Baquaia is among thousands of Ethiopian immigrants demonstrating against the Interior Ministry this week, demanding that the immigration of the Falash Mura - the majority of whose ancestors converted to Christianity under social and economic pressure - be expedited.
Some 2,000 protesters marched through Jerusalem on May 25, congregating in front of the Interior Ministry for a six-hour demonstration.
"We are demanding the implementation of the government's Feb. 16 decision" to expedite the immigration of the Falash Mura, said Avraham Neguise, director of South Wing to Zion: The Association for the Ingathering and Absorption of Ethiopian Jews in Israel, which is organizing the weeklong protest.

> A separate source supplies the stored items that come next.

/-- A scan launches what waits (R32). -/
theorem State.LanesIn.scanFrom {l : List (Fin Config.numTxns)} (laws : s.LanesIn o) (engine : s.LawsIn e x) (once : l.Nodup)
    (wait : ∀ r ∈ l, r ∈ s.txns.waiting) (older : List (Fin Config.numTxns)) : (s.scanFrom older l).LanesIn o := by
  induction l generalizing s older with
  | nil => exact laws
  | cons r l ih =>
    obtain ⟨new, once⟩ := List.nodup_cons.1 once
    have waits := wait r List.mem_cons_self
    unfold State.scanFrom
    split
    · obtain ⟨t, used, pending⟩ := (engine.waiting.2 r).1 waits
      refine ih (laws.launch used pending older) (engine.launch waits older) once (fun q mem => ?_) older
      have other : q ≠ r := fun same => new (same ▸ mem)
      simp [s.launch_waiting older used, wait q (List.mem_cons_of_mem r mem), other]
    · exact ih laws engine once (fun q mem => wait q (List.mem_cons_of_mem r mem)) (older ++ [r])

theorem State.LanesIn.scan (laws : s.LanesIn o) (engine : s.LawsIn e x) : s.scan.LanesIn o :=
  laws.scanFrom engine engine.waiting.1 (fun _ mem => mem) []

/-! ### Copies, responses and timeouts (R35 to R42) -/

/-- What follows the last copy of a carried transaction (R36, R37). -/
theorem State.copiesDone_keepsLanes (used : s.txn r = some t) (carried : t.state.stage = .sending) :
    s.KeepsLanes (s.copiesDone r) := by
  have formed : t.state ≠ .forming := fun state => by simp [state, TxnState.stage] at carried
  have given : ∀ u : Txn, u.state.stage = .sending → s.KeepsLanes (s.putTxn r (some u)) := fun u sent =>
    .putTxn used (.inr ⟨formed, sent⟩)
  unfold State.copiesDone
  simp only [used]
  split
  · exact .refl s
  · have dropped := given { t with reqDesc := none } carried
    split
    · exact dropped.trans (State.freeRecord_keepsLanes _ r)
    · split
      · split
        · exact dropped.trans (State.closeTxn_keepsLanes _ r _)
        · rw [State.putTxn_putTxn]
          exact given _ rfl
      · exact dropped
      · exact dropped.trans (State.closeTxn_keepsLanes _ r _)
      · exact dropped

/-- A request copy that has reached send completion (R35). -/
theorem State.copyCompleted_keepsLanes (engine : s.LawsIn e x) (g : Seg) : s.KeepsLanes (s.copyCompleted g) := by
  unfold State.copyCompleted
  split
  · exact .refl s
  next r held =>
    split
    · exact .refl s
    next t used =>
      have carried := (engine.holds held used).2.2.2
      have reported : ∀ (u : Txn) (v : State), u.state = t.state → u.reqDesc = t.reqDesc →
          (s.putTxn r (some u)).KeepsLanes v → v.txns.records = (s.putTxn r (some u)).txns.records →
          s.KeepsLanes (v.copiesDone r) := by
        intro u v state request keeps records
        have now : v.txn r = some u := by
          rw [State.txn, records]
          exact (s.txn_putTxn r r _).trans (if_pos rfl)
        exact (State.KeepsLanes.trans (.putTxn used (.inl ⟨request, by rw [state]⟩)) keeps).trans
          (State.copiesDone_keepsLanes now (state ▸ carried))
      dsimp only
      split
      · exact reported { t with copies := t.copies.erase g } _ rfl rfl (.of_same rfl rfl rfl rfl) rfl
      · split
        · exact reported { t with copies := t.copies.erase g, windows := t.windows.insert g } _ rfl rfl
            (.of_same rfl rfl rfl rfl) rfl
        · exact reported { t with copies := t.copies.erase g, copyOk := true } _ rfl rfl (.of_same rfl rfl rfl rfl) rfl
        · exact reported { t with copies := t.copies.erase g } _ rfl rfl (.of_same rfl rfl rfl rfl) rfl

/-- A request copy lost to a collision (R36). -/
theorem State.copyFailed_keepsLanes (engine : s.LawsIn e x) (g : Seg) : s.KeepsLanes (s.copyFailed g) := by
  unfold State.copyFailed
  split
  · exact .refl s
  next r held =>
    split
    · exact .refl s
    next t used =>
      have put : s.KeepsLanes ((s.putTxn r (some { t with copies := t.copies.erase g })).releaseGrant g) :=
        State.KeepsLanes.trans (.putTxn used (u := { t with copies := t.copies.erase g }) (.inl ⟨rfl, rfl⟩))
          (.of_same rfl rfl rfl rfl)
      exact put.trans (State.copiesDone_keepsLanes ((s.txn_putTxn r r _).trans (if_pos rfl)) (engine.holds held used).2.2.2)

When Israel began carrying out large-scale immigration operations of Ethiopian Jews in the early 1990s, many Falash Mura attempted to join the wave, claiming they were Jewish by ancestry.
The number of Falash Mura continued to grow, leading the Israeli government to believe they were not Jews but just wanted to leave famine-plagued Ethiopia.
In 1998, the government changed its policy, reviewing each Ethiopian immigration request on an individual basis.
The Feb. 16 decision ordered the government to immediately examine the eligibility of an estimated 18,000 waiting to immigrate and bring anyone descended from an Ethiopian Jew on the mother's side.
But Neguise claimed that Interior Minister Avraham Poraz last week reversed the Feb. 16 decision, arguing that Israel does not have enough money to bring the Falash Mura.
Many demonstrators say the real reason for the delay is racism - though Poraz has issued a statement calling such allegations "completely unfounded."